As a teenager, he also spent time in the university’s auto repair shop, where he worked as the assistant of master mechanic Attila Toldi and learned a great deal about bringing worn-out cars back to life, but perhaps the most surprising and far-reaching experience of Gábor Tigyi’s childhood is in connection with the Squirrel Patrol and the rescue of the former Vasváry Villa.

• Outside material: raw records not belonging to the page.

/-- Settles O42: at the boundary the conditions of the verdict hold, and each clause that rejects breaks one of them. -/
theorem powBoundary : Obligations.PowBoundary := by
  intro s hash c t neg ovf hf ho hlen hd gives
  have hgives {ok : Bool} (h : meetsTarget s.cfg hash c = ok) : gives ok := h ▸ exec_powCheck_run hf ho hlen
  have hmeets : meetsTarget s.cfg hash c = true ↔
      neg = false ∧ ovf = false ∧ t ≠ 0#256 ∧ t.toNat ≤ s.cfg.powLimit.toNat ∧ leNat hash ≤ t.toNat := by
    simpa only [hd] using meetsTarget_eq_true (p := s.cfg) (digest := hash) (c := c)
  have hrejects (h : t ≠ 0#256 → t.toNat ≤ s.cfg.powLimit.toNat → ¬ leNat hash ≤ t.toNat) : gives false := by
    refine hgives (Bool.eq_false_iff.mpr fun hok => ?_)
    obtain ⟨-, -, hzero, hlimit, hle⟩ := hmeets.mp hok
    exact h hzero hlimit hle
  refine ⟨fun hneg hovf hpos hlimit heq => ?equal, fun _ _ _ _ heq => ?above, fun hzero => ?zero, fun hlimit => ?limit⟩
  case equal => exact hgives (hmeets.mpr ⟨hneg, hovf, BitVec.toNat_ne.mpr hpos.ne', hlimit, heq.le⟩)
  case above => exact hrejects fun _ _ => by omega
  case zero => exact hrejects fun ht => absurd (BitVec.eq_of_toNat_eq hzero) ht
  case limit => exact hrejects fun _ hle => absurd hle hlimit.not_ge

end Sys2Proof.Machine
end

section
/-! The DifficultyRetargeter's statements and their support (43_retarget.md): the clamp (R182), DR.RETARGET (R185), the
walk (R191), the branches of DR.NEXT (R190, R192, R193), and views that keep the host's duties (R181). -/

namespace Sys2Proof.Machine

/-! ## The engine and the other units -/

/-- A served command that ignores the engine ends alike under another one. -/
theorem serve_withEngine {α : Type} {s t : State} {opc : Byte} {o : Option α} {n : Nat} {run run' : α → State}
    (e : Engine) (h : s.serve opc o n run = .next t) (hrun : ∀ a, run' a = { run a with engine := e }) :
    { s with engine := e }.serve opc o n run' = .next { t with engine := e } := by
  rcases serve_cases s opc n run h with ⟨hf, rfl⟩ | ⟨hf, rfl, rfl⟩ | ⟨hf, a, rfl, rfl⟩
  · exact serve_latched _ _ _ _ _ hf
  · exact serve_mismatch _ _ _ _ hf
  · exact (serve_run { s with engine := e } opc n run' a hf).trans (congrArg _ (hrun a))

theorem endNext_withEngine (s : State) (e : Engine) (x : Except ChainFault Word) :
    { s with engine := e }.endNext x = { s.endNext x with engine := e } := by
  cases x <;> rfl

/-- Settles O19: what each of the commands serves ignores the engine. -/
theorem otherUnitsIgnoreEngine : Obligations.OtherUnitsIgnoreEngine := by
  intro i s t e hi h
  simp only [List.mem_cons, List.not_mem_nil, or_false] at hi
  rcases hi with rfl | rfl | rfl | rfl | rfl
  · exact serve_withEngine e h fun _ => rfl
  · exact serve_withEngine e h fun _ => rfl
  · exact serve_withEngine e h fun _ => rfl
  · exact serve_withEngine e h fun _ => rfl
  · exact serve_withEngine e h fun _ => endNext_withEngine s e _

/-! ## The clamp -/

section
variable {p : Params} (hp : p.SourceTimes) (a h : Int)
include hp

theorem clampLow_source :
    clampLow p a h = if a < 900 ∧ 3500 ≤ h then 3495 else if a < 3130 ∧ h < 3500 then 3130 else a := by
  obtain ⟨-, -, htime, hheight⟩ := hp
  simp only [clampLow, htime, hheight]
  rfl

/-- R182 with the source's values. -/
theorem clamp_source :
    clamp p a h =
      min 7200 (if a < 900 ∧ 3500 ≤ h then 3495 else if a < 3130 ∧ h < 3500 then 3130 else a) := by
  obtain ⟨-, -, htime, -⟩ := id hp
  rw [clamp, clampLow_source hp, htime]
  exact (min_def_lt _ _).symm

theorem clamp_pos : 0 < clamp p a h := by
  rw [clamp_source hp]
  omega

theorem clamp_le : clamp p a h ≤ 7200 := by
  rw [clamp_source hp]
  exact min_le_left _ _
end

/-- The height enters the clamp only by its side of the threshold. -/
theorem clamp_congr_height {p : Params} {h k : Int} (hk : p.heightThreshold ≤ h ↔ p.heightThreshold ≤ k) (a : Int) :
    clamp p a h = clamp p a k := by
  simp only [clamp, clampLow, hk, ← not_le]

/-- Settles O44, by the clamp with the source's values. -/
theorem clampRanges : Obligations.ClampRanges := by
  intro p a h hp
  rw [clamp_source hp]
  omega

/-! ## DR.RETARGET -/

/-- The product of a positive timespan, by the configured width (R187). -/
theorem retargetProduct_eq {p : Params} {a : Int} (t : Target) (ha : 0 < a) :
    retargetProduct p t a =
      if p.productWidth = .w256 then t.toNat * a.toNat % 2 ^ 256 else t.toNat * a.toNat := by
  obtain ⟨n, rfl⟩ := Int.eq_ofNat_of_zero_le ha.le
  unfold retargetProduct
  split
  · rw [if_pos ‹_›, BitVec.toNat_mul, BitVec.ofInt_natCast, BitVec.toNat_ofNat]
    exact Nat.mul_mod_mod _ _ _
  · simp [*]

/-- R185: the new compact value where retargeting is on, with the source's values. -/
theorem retarget_source {p : Params} (hp : p.SourceTimes) (hr : p.noRetargeting = false) (old : Word)
    (span height : Int) :
    retarget p old span height =
      encodeTarget p (BitVec.ofNat 256
        (min (retargetProduct p (decodeTarget p old).value (clamp p span height) / 3600) p.powLimit.toNat)) := by
  obtain ⟨-, -, htime, -⟩ := hp
  simp [retarget, retargetValue, hr, htime]

theorem retarget_off {p : Params} (hr : p.noRetargeting = true) (old : Word) (span height : Int) :
    retarget p old span height = old := by
  simp [retarget, hr]

theorem exec_drRetarget_run {s : State} {old : Word} {span : BitVec 64} {height : BitVec 32} (hf : s.fault = false)
    (ho : s.operands = [.u32 old, .i64 span, .i32 height]) :
    exec .drRetarget s = .next (s.done (.compact (retarget s.cfg old span.toInt height.toInt))) := by
  rw [exec, execDrRetarget, ho]
  exact serve_run _ _ _ _ (old, span.toInt, height.toInt) hf

/-- Settles O45: the clamped timespan is positive, so the product is the one its width gives. -/
theorem drRetargetResult : Obligations.DrRetargetResult := by
  intro s old span height hf ho hp a t product answers
  have hanswers {c : Word} (h : retarget s.cfg old span.toInt height.toInt = c) : answers c :=
    h ▸ exec_drRetarget_run hf ho
  refine ⟨fun hr => hanswers (retarget_off hr _ _ _), fun hr => hanswers ?_⟩
  rw [retarget_source hp hr, retargetProduct_eq _ (clamp_pos hp _ _)]
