-- ==== Sys2Proof/Machine/Operands.lean ====
section
/-! DEFINITION. Operand and address assembly (`30_encoding.md` R105, R106), the predicates on accesses to the
APIC-access page (R203, R204, R131), and the fields of the structures in memory (R50 to R52). -/

namespace Sys2Proof.Machine

/-- `highest(X)`, the largest index of a set bit, and 0 where no bit is set, as every rule that uses it assigns
(R12, R156, R175). -/
def highest (x : BitVec 256) : IntVector := if x = 0 then 0 else BitVec.ofNat 8 (Nat.log2 x.toNat)

/-- The greater of two vectors, unsigned (R11, R158). -/
def maxVector (a b : IntVector) : IntVector := if a.toNat < b.toNat then b else a

/-! ### Accesses to the APIC-access page (R190, R203, R204) -/

/-- `within(off, size, b)`: the access lies in the 4 bytes from `b` on (R204). -/
def within (off size b : Nat) : Bool := decide (b ≤ off) && decide (off + size - 1 ≤ b + 3)

/-- The access lies entirely in one of the ranges (R204 (c)). -/
def inSomeRange (off size : Nat) (rs : List (PageOff × PageOff)) : Bool :=
  rs.any fun r => decide (r.1.toNat ≤ off) && decide (off + size - 1 ≤ r.2.toNat)

/-- Bits 3:2 of an address are 0. -/
def lowSlot (a : Nat) : Bool := decide (a / 4 % 4 = 0)

/-- The access is not in the low 4 bytes of a naturally aligned 16-byte region (R203 (e), C6). -/
def outsideSlot (off size : Nat) : Bool :=
  !lowSlot off || !lowSlot (off + size - 1) || decide (off / 16 ≠ (off + size - 1) / 16)

/-- `ReadMustExit` (R203). -/
def readMustExit (s : State) (kind : AccessKind) (off size : Nat) : Bool :=
  !s.vmcs.ctl.tprShadow || decide (kind = .fetch) || decide (4 < size) || s.wroteVirt || outsideSlot off size

/-- Which reads that need not exit are virtualized (R204). -/
def readVirtualized (s : State) (off size : Nat) : Bool :=
  within off size offTpr
    || (s.vmcs.ctl.vid && (within off size offEoi || within off size offIcrLo))
    || (s.vmcs.ctl.apicRegVirt && inSomeRange off size s.params.readRanges)

/-- The size of a write to a trigger offset is one that is virtualized (absent §30.4.3; log 26): it is one of
the open list and lies in the 32-bit field (R8). -/
def sizeQualifies (s : State) (size : Nat) : Bool := s.params.writeSizes.contains size && decide (size ≤ 4)

/-- A virtualization control beyond "virtualize APIC accesses" and APIC-register virtualization is 1, so that it may
apply to a write at an offset without a row of its own (R131, U17). DESIGN CHOICE: which controls count; "process posted
interrupts" does not (log 28, unsafe). -/
def writeControlApplies (s : State) : Bool :=
  s.vmcs.ctl.vid || s.vmcs.ctl.tprShadow || s.vmcs.ctl.ipiVirt || s.vmcs.ctl.virtX2apic

/-- A byte of the virtual-APIC page that no directed write may reach: VPPR, which PPR virtualization and delivery alone
write (R23, R154), and bytes 4 to 15 of the slots of VISR and VIRR, which the processor never writes (R25, R26). DESIGN
CHOICE: bytes 0 to 3 of those slots are not among them, though R247 names no guest write where it lists what sets and
clears their bits (log 27, unsafe). -/
def neverDirected (a : Nat) : Bool :=
  (decide (offPpr ≤ a) && decide (a < offPpr + 4))
    || ((decide (a / 128 = offIsr / 128) || decide (a / 128 = offIrr / 128)) && decide (4 ≤ a % 16))

/-- A write that APIC-register virtualization directs to the virtual-APIC page: in one of the open ranges, and clear
of the bytes that no such write may reach (log 27). -/
def writeDirected (s : State) (off size : Nat) : Bool :=
  inSomeRange off size s.params.writeRanges && (List.range size).all fun i => !neverDirected (off + i)

/-- The physical address lies in the APIC-access page: `pa[63:12] = APIC_ACCESS_ADDR[63:12]` (R190). -/
def onApicPage (s : State) (pa : PhysAddr) : Bool :=
  pa.extractLsb' 12 52 == s.vmcs.apicAccessAddr.extractLsb' 12 52

/-- The page offset of a physical address: `pa[11:0]` (R190). -/
def pageOff (pa : PhysAddr) : PageOff := pa.extractLsb' 0 12

/-- The physical address of a page offset of the APIC-access page (R190). -/
def apicPageAddr (s : State) (off : PageOff) : PhysAddr := s.vmcs.apicAccessAddr.extractLsb' 12 52 ++ off

/-- The access begins before the APIC-access page and ends in it (N14). -/
def straddles (s : State) (pa : PhysAddr) (size : Nat) : Bool :=
  !onApicPage s pa && !disjoint pa.toNat size (apicPageAddr s 0).toNat 4096

/-- The case of a write to page offset 0x300 (R130), from VICR_LO and VICR_HI as stored and the controls. Self-IPI
virtualization exists only with `ctl.VID = 1` (R157) and IPI virtualization only with `ctl.IPI_VIRT = 1` (R159);
a value that would select the other is an exit (log 13). -/
def icrAction (s : State) : IcrAction :=
  match Config.icrPageDispatch (vicrLo s) (vicrHi s) s.vmcs.ctl with
  | .selfIpi v => if s.vmcs.ctl.vid then .selfIpi v else .exit
  | .ipi v t => if s.vmcs.ctl.ipiVirt then .ipi v t else .exit
  | .exit => .exit

/-! ### The PID-pointer table and the posted-interrupt descriptor (R36, R50 to R52) -/

/-- `PID_TABLE_ADDR + (T << 3)`, computed without truncation (R106 (b), R86). -/
def pidEntryAddr (s : State) (t : ApicId) : Nat := s.vmcs.pidTableAddr.toNat + t.toNat * 8

/-- The 8-byte table entry of `T` (R160). -/
def pidEntry (s : State) (t : ApicId) : BitVec 64 := s.mem.read64 (pidEntryAddr s t)

/-- `PID_ADDR[63:PAW] = 0` and `PID_ADDR[5:0] = 000001b` (R51, R160). -/
def pidEntryValid (s : State) (e : BitVec 64) : Bool :=
  decide (e.toNat < 2 ^ s.params.paw) && e.extractLsb' 0 6 == 1

/-- The descriptor's address: the entry with bits 5:0 cleared (R51, D8). -/
def pidAddr (e : BitVec 64) : Nat := e.toNat / 64 * 64

/-- PIR, the low 32 bytes of the descriptor at `p` (R50). -/
def pirAt (m : Memory) (p : Nat) : BitVec 256 := m.read256 p

/-- `NotifyInfo`, the 8 bytes at descriptor offset 32 (R52). -/
def notifyInfoAt (m : Memory) (p : Nat) : BitVec 64 := m.read64 (p + 32)

/-- `NotifyInfo.ON` (R52). -/
def niOn (ni : BitVec 64) : Bool := ni.getLsbD 0
/-- `NotifyInfo.SN`, at the open position `SN_BIT` (R52, D19). -/
def niSn (s : State) (ni : BitVec 64) : Bool := ni.getLsbD s.params.snBit.val
/-- `NotifyInfo.NV` (R52). -/
def niNv (ni : BitVec 64) : IntVector := ni.extractLsb' 16 8
/-- `NotifyInfo.NDST` (R52). -/
def niNdst (ni : BitVec 64) : BitVec 32 := ni.extractLsb' 32 32

/-- The destination of the notification IPI (R161, D23): `NDST[15:8]` in xAPIC mode, `NDST` in x2APIC mode. -/
def ipiDest (s : State) (ni : BitVec 64) : BitVec 32 :=
  match s.params.apicMode with
  | .xapic => ((niNdst ni).extractLsb' 8 8).setWidth 32
  | .x2apic => niNdst ni

/-- The route of the notification IPI (R161): ICR_HI and ICR_LO on the page frame of `IA32_APIC_BASE` (R53 (a)),
or the ICR MSR. PRESUMED: the frame's base is bits 63:12 of that MSR, whose layout the spec does not give (log 51,
unsafe). -/
def ipiRoute (s : State) : IpiRoute :=
  match s.params.apicMode with
  | .xapic => .xapic (s.apicBase.extractLsb' 12 52 ++ (0x310 : PageOff)) (s.apicBase.extractLsb' 12 52 ++ (0x300 : PageOff))
  | .x2apic => .x2apic

/-- The groups of `PirGroups` as a partition: each without the bits of those before it, and last the bits that
are in none (R76, D20; log 20). -/
def pirPasses (left : BitVec 256) : List (BitVec 256) → List (BitVec 256)
  | [] => [left]
  | g :: gs => (g &&& left) :: pirPasses (left &&& ~~~g) gs

end Sys2Proof.Machine
end

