-- ==== Sys2Proof/Machine/PostedInterrupts.lean ====
section
/-! DEFINITION. Posted-interrupt processing and external interrupts (`44_posted_interrupts.md`). -/

namespace Sys2Proof.Machine

/-- Step 3 (R224, R75): ON is cleared, the rest of the descriptor left as it is. -/
def clearOn (p : Nat) (s : State) : State :=
  setMem (s.mem.write (p + 32) (s.mem.read (p + 32) &&& 0xFE)) s

/-- The atomic exchange of one group of PIR bits (R76): what they held, and the state with them clear. -/
def exchangeGroup (p : Nat) (g : BitVec 256) (s : State) : BitVec 256 × State :=
  (pirAt s.mem p &&& g, setMem (s.mem.writeLe p 32 (pirAt s.mem p &&& ~~~g).toNat) s)

/-- Steps 5 to 7 from the bits taken from PIR (R224): OR into VIRR, RVI the maximum, evaluation. -/
def acceptPosted (got : BitVec 256) (s : State) : State :=
  evaluate (if got = 0 then orVirr got s else raiseRvi (highest got) (orVirr got s))

/-- Step 5 over the groups in order, other agents between the exchanges (R76, R81), then the rest. -/
def drainPir (p : Nat) : List (BitVec 256) → BitVec 256 → State → Res
  | [], got, s => .done (acceptPosted got s)
  | g :: gs, got, s =>
    (agentGap (exchangeGroup p g s).2).andThen (drainPir p gs (got ||| (exchangeGroup p g s).1))

/-- The state after step 7 (R227, R228). -/
def afterPosted (s : State) : State :=
  { s with activity := activityAfterPosted s.activity, rflagsRf := rfAfterPosted s }

/-- Steps 3 to 7 (R224), when the physical vector is the notification vector. -/
def processPosted (s : State) : Res :=
  let p := s.vmcs.piDescAddr.toNat
  (agentGap (emit .localApicEoi (clearOn p s))).andThen fun s1 =>
    (drainPir p (pirPasses (BitVec.allOnes 256) s1.params.pirGroups) 0 s1).andThen fun s2 => .done (afterPosted s2)

/-- An AEX before step 1, where the environment chooses it (R229, U1). -/
def aexBefore (aexFirst : Bool) (s : State) : State := if aexFirst then enclaveExit s else s

/-- An external interrupt ends the HLT and MWAIT states (R259). -/
def activate (s : State) : State := { s with activity := .active }

/-- An external-interrupt VM exit: in enclave mode an AEX comes first (R245, R229), and the interrupt ends the HLT and
MWAIT states (R259). -/
def interruptExit (pv : IntVector) (s : State) : Res :=
  .exit (.externalInterrupt pv) (activate (enclaveExit s))

/-- Posted-interrupt processing (R224, R229). -/
def postedInterruptProcessing (pv : IntVector) (aexFirst : Bool) (s : State) : Res :=
  let s1 := emit (.localApicAck pv) (aexBefore aexFirst s)
  if pv ≠ s.vmcs.piNv then interruptExit pv s1
  else if !s.vmcs.ctl.vid then .refuse .postedWithoutVid
  else if placed s s.vmcs.piDescAddr.toNat 64 then onVapicPage processPosted s1
  else .refuse .unplaceable

/-- The event is refused in the states R228 does not mention. -/
def interruptible (k : State → Res) (s : State) : Res :=
  if wakeable s.activity then k s else .refuse .externalInterruptInactive

/-- An external interrupt under the controls (R223, R224, R245). -/
def externalInterrupt (pv : IntVector) (aexFirst : Bool) (s : State) : Res :=
  if !s.vmcs.ctl.extIntrExiting then .refuse .externalInterruptOutside
  else if s.vmcs.ctl.postedIntr then postedInterruptProcessing pv aexFirst s
  else interruptExit pv s

/-- A deliverable virtual interrupt goes before an external interrupt at the same boundary (R174, D18). -/
def afterDelivery (k : State → Res) (s : State) : Res :=
  if deliverNow false s then
    onVapicPage (fun s => if (deliver s).userNotified then .done (deliver s) else k (deliver s)) s
  else k s

/-- `ExternalInterrupt(pv)` (R223, R224, R174, R228). -/
def execExternalInterrupt (pv : IntVector) (aexFirst : Bool) (s : State) : Out :=
  inGuest (interruptible (afterDelivery (externalInterrupt pv aexFirst))) s

/-- `PostedInterruptProcessing` (R224). DESIGN CHOICE: as a step of its own it handles the physical vector, an exit
included, without the delivery of a deliverable virtual interrupt that comes before an external interrupt (R174, R249;
log 55). -/
def execPostedInterruptProcessing (pv : IntVector) (aexFirst : Bool) (s : State) : Out :=
  inGuest (enabledBy (s.vmcs.ctl.extIntrExiting && s.vmcs.ctl.postedIntr)
    (interruptible (postedInterruptProcessing pv aexFirst))) s

end Sys2Proof.Machine
end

“At primary school, I was the leader of the Squirrel Patrol in the Young Pioneers, and one day we set off on an excursion, travelling in my father’s car among others. One of the members of our patrol lived in the Vasváry Villa, which at that time served as a residential building, and we had arranged to meet in front of the house at eight o’clock in the morning. We waited for fifteen minutes and he did not come out, so we went inside and knocked on their door. That was the first time my father had ever seen the building from the inside and that is when he got the idea that it should become the headquarters of the Regional Committee of the Hungarian Academy of Sciences. The university and the Hungarian Academy of Sciences headquarters: these are still the first places I visit and where I stay whenever I come to Pécs, as well as the Pogány Airport, where I used to go gliding. I consider myself a fortunate person because whether I travel to the United States or to Hungary, I feel I am coming home to old and new friends no matter in which direction I am travelling.